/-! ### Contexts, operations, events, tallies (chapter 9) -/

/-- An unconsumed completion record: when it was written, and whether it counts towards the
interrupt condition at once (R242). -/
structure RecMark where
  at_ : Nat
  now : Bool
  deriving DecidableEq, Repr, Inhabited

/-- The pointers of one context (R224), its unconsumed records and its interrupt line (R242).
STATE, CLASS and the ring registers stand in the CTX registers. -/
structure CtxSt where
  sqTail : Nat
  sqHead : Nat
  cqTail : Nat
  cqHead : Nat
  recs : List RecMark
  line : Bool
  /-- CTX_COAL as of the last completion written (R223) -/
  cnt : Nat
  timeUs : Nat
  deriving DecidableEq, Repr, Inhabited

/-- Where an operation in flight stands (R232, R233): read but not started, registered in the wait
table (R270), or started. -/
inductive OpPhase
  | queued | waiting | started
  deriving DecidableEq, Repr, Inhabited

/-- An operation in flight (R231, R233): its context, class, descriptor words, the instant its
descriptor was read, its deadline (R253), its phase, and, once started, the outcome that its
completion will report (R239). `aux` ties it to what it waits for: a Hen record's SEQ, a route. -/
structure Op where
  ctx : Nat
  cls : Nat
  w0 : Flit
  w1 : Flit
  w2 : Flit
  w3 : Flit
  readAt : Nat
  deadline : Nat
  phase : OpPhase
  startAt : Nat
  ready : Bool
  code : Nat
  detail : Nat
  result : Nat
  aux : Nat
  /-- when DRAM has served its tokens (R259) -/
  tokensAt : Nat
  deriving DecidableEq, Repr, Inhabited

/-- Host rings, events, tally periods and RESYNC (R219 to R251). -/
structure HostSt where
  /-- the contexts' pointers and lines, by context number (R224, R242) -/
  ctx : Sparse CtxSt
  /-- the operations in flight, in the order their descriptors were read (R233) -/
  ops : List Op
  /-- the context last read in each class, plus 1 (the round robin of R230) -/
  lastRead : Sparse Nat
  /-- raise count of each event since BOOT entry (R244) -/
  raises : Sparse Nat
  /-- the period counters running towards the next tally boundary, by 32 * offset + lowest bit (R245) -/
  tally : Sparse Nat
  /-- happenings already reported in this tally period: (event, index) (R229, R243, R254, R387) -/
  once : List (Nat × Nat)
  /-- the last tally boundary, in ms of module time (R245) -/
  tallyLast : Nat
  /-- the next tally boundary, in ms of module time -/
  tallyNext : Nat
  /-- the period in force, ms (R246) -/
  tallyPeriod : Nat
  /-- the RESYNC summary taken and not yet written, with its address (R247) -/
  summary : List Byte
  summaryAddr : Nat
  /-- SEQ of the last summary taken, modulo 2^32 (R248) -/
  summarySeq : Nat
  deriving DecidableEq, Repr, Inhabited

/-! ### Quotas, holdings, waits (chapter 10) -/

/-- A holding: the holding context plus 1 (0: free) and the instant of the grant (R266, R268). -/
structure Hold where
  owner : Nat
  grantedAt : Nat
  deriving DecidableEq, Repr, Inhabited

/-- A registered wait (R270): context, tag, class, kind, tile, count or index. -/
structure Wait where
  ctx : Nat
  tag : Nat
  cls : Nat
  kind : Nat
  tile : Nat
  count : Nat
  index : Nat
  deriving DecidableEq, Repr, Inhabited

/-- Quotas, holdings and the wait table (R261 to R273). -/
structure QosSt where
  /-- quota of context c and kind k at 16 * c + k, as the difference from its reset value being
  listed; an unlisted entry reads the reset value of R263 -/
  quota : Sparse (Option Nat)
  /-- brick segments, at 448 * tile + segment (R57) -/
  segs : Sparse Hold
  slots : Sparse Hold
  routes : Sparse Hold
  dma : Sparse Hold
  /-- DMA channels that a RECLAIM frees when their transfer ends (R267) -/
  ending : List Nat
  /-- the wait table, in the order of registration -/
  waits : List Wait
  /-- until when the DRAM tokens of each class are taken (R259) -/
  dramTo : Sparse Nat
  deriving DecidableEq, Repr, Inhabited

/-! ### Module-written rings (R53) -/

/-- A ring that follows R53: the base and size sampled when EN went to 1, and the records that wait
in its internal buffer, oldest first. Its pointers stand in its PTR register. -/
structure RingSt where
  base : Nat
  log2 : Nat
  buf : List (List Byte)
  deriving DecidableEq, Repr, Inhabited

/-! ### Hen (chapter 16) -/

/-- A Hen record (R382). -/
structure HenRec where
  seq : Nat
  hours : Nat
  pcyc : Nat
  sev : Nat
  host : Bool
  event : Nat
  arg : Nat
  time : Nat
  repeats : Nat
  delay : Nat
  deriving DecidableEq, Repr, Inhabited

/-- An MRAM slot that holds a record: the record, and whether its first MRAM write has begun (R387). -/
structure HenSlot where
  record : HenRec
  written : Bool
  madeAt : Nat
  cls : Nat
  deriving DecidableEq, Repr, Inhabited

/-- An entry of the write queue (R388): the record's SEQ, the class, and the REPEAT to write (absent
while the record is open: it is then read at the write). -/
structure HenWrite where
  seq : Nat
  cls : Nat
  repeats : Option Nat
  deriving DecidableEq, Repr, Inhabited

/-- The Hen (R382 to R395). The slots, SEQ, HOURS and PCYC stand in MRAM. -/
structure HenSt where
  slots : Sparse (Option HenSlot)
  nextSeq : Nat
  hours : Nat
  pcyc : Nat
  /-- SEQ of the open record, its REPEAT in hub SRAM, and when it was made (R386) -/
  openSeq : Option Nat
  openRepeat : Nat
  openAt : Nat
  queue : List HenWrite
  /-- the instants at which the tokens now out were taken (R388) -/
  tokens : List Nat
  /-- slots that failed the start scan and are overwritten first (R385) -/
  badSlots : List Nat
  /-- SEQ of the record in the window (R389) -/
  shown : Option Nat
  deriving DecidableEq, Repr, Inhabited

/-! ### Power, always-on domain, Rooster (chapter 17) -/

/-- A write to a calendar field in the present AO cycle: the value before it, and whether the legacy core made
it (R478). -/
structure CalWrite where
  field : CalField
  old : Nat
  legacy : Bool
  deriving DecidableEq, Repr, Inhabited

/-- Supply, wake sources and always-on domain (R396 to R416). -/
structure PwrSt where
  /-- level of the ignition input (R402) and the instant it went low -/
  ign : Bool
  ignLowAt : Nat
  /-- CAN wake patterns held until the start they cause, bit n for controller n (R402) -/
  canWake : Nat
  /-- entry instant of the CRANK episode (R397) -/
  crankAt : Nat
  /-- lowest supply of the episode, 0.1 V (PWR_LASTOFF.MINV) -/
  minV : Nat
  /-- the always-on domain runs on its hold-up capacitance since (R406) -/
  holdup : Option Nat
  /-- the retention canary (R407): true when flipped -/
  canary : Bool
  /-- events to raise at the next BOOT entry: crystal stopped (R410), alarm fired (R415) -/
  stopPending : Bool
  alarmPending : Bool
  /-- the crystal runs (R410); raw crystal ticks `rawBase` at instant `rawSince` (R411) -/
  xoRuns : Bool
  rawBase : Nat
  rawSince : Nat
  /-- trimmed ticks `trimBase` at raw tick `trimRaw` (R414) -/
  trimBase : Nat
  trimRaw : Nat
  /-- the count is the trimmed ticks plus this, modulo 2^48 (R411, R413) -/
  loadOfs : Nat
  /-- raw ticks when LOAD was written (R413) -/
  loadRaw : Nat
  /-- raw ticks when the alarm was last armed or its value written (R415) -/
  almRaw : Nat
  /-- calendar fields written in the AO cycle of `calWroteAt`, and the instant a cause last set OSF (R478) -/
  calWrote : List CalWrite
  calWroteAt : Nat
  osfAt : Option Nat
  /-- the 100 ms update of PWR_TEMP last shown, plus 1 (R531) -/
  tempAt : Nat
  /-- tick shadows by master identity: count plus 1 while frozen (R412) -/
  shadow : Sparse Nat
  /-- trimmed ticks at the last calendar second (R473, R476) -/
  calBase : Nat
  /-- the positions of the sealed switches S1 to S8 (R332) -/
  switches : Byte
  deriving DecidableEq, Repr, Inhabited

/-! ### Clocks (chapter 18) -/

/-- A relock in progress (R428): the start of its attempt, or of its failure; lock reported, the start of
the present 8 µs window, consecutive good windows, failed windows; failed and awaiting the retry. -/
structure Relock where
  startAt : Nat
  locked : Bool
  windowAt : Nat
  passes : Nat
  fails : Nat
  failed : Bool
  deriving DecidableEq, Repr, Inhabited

+++++

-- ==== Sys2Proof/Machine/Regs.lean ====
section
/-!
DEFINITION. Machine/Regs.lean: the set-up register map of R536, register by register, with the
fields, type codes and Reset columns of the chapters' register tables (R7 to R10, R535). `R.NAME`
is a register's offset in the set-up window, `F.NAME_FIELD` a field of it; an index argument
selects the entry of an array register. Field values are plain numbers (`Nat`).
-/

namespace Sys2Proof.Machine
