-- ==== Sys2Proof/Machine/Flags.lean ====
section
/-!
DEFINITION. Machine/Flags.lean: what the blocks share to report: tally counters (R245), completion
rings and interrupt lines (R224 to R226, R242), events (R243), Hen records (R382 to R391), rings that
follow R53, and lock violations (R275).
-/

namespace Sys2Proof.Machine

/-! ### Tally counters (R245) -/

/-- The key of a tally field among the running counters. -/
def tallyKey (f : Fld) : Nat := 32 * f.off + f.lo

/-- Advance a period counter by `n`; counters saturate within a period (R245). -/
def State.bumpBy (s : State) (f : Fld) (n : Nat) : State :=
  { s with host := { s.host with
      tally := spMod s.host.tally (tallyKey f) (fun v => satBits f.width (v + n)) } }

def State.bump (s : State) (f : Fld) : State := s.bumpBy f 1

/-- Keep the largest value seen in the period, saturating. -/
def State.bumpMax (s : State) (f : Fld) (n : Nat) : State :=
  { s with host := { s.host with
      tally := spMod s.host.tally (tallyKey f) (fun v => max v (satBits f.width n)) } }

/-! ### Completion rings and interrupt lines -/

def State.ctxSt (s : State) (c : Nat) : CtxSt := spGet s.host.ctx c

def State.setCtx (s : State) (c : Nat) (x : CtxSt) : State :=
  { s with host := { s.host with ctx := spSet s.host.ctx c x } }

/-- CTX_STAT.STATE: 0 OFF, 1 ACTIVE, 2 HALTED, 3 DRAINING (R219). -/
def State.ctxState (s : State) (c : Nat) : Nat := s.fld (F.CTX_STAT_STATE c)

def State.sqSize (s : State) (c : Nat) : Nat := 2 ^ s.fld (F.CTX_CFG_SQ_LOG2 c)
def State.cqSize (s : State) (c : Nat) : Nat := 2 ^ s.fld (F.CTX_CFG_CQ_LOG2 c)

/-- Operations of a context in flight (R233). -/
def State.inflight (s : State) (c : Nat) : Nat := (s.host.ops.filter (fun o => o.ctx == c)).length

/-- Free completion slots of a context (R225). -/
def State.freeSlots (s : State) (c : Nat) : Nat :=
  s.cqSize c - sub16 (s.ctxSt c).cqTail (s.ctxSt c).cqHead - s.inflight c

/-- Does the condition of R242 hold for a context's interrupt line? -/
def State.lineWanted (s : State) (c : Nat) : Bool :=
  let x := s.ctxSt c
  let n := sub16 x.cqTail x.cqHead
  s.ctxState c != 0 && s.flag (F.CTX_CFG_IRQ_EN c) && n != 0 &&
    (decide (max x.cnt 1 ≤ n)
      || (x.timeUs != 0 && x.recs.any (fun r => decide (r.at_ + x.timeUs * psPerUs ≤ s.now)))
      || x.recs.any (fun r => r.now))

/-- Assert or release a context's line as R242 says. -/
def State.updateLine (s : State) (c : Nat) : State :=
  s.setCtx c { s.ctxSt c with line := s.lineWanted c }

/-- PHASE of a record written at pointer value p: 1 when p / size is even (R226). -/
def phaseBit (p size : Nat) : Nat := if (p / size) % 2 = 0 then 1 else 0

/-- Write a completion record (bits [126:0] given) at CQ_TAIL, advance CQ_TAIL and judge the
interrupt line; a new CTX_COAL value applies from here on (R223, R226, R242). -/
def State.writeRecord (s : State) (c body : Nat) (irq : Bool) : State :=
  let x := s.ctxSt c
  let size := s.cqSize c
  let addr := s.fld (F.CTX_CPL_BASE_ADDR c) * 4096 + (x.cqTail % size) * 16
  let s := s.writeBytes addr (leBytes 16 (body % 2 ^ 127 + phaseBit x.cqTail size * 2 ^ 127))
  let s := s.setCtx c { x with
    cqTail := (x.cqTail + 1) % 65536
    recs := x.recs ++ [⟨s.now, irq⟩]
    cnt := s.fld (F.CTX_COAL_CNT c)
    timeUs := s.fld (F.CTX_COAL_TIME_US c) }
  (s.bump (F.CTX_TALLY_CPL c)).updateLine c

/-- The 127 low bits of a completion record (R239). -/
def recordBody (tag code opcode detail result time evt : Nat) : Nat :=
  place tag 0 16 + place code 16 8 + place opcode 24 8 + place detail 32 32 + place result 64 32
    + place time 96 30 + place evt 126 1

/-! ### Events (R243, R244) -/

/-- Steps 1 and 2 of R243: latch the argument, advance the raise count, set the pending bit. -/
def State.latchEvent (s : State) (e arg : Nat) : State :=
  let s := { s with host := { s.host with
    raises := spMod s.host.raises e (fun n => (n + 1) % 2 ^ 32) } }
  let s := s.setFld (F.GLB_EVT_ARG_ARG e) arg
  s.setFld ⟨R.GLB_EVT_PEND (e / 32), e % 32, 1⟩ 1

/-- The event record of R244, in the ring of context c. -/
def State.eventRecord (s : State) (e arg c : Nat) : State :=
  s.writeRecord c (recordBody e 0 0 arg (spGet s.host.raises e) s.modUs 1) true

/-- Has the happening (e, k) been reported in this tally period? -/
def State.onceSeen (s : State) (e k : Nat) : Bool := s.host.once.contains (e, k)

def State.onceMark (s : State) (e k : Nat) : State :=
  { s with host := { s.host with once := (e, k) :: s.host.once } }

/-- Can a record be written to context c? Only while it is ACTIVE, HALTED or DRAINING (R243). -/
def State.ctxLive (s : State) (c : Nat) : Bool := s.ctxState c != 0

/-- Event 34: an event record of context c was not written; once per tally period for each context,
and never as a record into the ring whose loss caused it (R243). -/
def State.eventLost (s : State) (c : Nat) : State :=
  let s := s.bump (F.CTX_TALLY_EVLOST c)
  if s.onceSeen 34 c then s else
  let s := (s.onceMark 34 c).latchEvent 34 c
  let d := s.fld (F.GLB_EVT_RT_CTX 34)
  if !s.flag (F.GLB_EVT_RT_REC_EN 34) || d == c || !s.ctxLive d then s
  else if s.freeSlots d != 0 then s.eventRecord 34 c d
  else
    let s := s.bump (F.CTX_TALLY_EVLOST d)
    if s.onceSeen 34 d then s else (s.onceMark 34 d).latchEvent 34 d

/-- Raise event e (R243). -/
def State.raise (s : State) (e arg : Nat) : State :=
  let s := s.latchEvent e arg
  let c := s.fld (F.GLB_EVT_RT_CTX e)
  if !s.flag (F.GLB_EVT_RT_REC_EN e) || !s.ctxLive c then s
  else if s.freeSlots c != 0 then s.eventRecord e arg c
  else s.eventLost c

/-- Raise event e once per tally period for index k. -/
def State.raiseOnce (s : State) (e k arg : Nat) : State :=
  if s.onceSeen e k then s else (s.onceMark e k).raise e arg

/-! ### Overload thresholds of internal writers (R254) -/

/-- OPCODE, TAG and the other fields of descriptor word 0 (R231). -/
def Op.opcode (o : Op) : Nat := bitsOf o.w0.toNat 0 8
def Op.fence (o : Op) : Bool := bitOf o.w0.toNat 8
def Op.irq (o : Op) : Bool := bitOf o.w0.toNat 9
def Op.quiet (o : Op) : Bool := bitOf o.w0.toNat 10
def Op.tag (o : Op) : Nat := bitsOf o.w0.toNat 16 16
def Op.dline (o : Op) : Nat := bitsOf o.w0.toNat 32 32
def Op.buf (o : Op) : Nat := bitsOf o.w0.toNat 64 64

+++++

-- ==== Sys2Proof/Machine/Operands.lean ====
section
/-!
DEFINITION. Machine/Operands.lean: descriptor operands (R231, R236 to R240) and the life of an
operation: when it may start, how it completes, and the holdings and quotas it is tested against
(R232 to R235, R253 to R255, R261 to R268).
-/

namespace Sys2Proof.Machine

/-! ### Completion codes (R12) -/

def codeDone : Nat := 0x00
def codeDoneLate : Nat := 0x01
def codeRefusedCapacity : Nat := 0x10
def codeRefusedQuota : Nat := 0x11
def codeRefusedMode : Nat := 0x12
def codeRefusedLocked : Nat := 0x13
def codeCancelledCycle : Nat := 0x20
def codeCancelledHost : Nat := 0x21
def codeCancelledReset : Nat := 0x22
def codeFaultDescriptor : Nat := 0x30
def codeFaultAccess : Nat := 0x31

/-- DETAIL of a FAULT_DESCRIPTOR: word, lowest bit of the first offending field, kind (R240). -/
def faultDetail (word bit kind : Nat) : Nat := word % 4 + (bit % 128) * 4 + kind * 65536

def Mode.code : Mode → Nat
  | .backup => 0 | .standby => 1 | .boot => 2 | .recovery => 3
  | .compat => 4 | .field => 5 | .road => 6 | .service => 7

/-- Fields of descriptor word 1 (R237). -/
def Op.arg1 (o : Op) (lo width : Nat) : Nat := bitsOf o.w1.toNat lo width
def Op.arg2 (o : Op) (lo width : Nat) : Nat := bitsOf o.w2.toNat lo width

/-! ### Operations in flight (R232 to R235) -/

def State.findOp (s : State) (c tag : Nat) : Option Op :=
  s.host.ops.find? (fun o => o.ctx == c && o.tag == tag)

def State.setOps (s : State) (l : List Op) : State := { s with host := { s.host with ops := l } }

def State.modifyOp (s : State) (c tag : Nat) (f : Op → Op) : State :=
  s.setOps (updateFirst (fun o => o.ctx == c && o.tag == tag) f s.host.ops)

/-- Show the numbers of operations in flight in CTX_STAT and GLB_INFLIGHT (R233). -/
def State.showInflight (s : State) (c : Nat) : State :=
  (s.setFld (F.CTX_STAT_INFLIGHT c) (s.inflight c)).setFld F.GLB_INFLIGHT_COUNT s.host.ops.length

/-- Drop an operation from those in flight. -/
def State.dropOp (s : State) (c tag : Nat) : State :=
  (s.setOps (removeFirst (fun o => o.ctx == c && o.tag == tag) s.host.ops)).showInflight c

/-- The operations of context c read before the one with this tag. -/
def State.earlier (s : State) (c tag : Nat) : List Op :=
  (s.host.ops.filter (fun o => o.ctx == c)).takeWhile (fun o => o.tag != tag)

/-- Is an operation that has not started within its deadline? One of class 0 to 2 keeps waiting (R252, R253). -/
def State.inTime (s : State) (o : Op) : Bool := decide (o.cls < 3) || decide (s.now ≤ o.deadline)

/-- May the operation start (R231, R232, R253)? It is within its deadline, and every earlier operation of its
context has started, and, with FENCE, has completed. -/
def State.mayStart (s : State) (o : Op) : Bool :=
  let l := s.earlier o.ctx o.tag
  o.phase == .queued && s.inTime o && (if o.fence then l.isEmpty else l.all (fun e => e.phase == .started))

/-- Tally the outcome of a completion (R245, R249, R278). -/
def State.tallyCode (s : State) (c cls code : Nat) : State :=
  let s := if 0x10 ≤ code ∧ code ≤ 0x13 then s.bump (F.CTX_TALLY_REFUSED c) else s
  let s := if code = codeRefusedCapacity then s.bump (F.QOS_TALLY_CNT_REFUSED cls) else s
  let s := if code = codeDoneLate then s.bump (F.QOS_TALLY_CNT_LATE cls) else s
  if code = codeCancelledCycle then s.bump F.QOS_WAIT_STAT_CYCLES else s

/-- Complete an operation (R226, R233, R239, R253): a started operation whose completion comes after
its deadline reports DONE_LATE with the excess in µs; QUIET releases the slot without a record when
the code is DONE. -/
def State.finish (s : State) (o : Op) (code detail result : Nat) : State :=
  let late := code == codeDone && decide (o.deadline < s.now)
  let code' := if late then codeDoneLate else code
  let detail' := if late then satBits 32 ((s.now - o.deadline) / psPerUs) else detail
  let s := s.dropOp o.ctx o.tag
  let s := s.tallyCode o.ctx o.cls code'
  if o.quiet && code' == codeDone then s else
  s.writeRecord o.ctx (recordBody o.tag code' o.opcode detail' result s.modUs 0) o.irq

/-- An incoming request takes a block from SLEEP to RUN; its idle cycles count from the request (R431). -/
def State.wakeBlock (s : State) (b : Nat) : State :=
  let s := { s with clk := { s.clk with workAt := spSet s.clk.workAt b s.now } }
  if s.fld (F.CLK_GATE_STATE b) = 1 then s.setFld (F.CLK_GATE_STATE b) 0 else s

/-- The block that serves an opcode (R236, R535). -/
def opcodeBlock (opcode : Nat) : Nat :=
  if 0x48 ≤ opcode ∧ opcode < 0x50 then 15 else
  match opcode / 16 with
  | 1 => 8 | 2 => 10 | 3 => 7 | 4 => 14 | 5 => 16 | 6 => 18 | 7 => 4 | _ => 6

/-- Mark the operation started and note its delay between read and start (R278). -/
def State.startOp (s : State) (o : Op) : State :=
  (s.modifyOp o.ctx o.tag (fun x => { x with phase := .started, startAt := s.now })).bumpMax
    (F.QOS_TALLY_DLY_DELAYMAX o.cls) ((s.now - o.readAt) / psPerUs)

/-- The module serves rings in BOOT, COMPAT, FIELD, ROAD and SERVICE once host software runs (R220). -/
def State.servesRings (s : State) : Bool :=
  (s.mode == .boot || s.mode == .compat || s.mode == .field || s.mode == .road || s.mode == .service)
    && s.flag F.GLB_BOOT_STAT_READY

+++++

INSTRUCTIONS FOR THE TASK >> Would you copy out exactly the lines above that start at the one containing "period, saturating. -/" and end at the one containing "def State.cqSize (s", inclusive?

ANSWER SECTION >>
/-- Keep the largest value seen in the period, saturating. -/
def State.bumpMax (s : State) (f : Fld) (n : Nat) : State :=
  { s with host := { s.host with
      tally := spMod s.host.tally (tallyKey f) (fun v => max v (satBits f.width n)) } }

/-! ### Completion rings and interrupt lines -/

def State.ctxSt (s : State) (c : Nat) : CtxSt := spGet s.host.ctx c

def State.setCtx (s : State) (c : Nat) (x : CtxSt) : State :=
  { s with host := { s.host with ctx := spSet s.host.ctx c x } }

/-- CTX_STAT.STATE: 0 OFF, 1 ACTIVE, 2 HALTED, 3 DRAINING (R219). -/
def State.ctxState (s : State) (c : Nat) : Nat := s.fld (F.CTX_STAT_STATE c)

def State.sqSize (s : State) (c : Nat) : Nat := 2 ^ s.fld (F.CTX_CFG_SQ_LOG2 c)
def State.cqSize (s : State) (c : Nat) : Nat := 2 ^ s.fld (F.CTX_CFG_CQ_LOG2 c)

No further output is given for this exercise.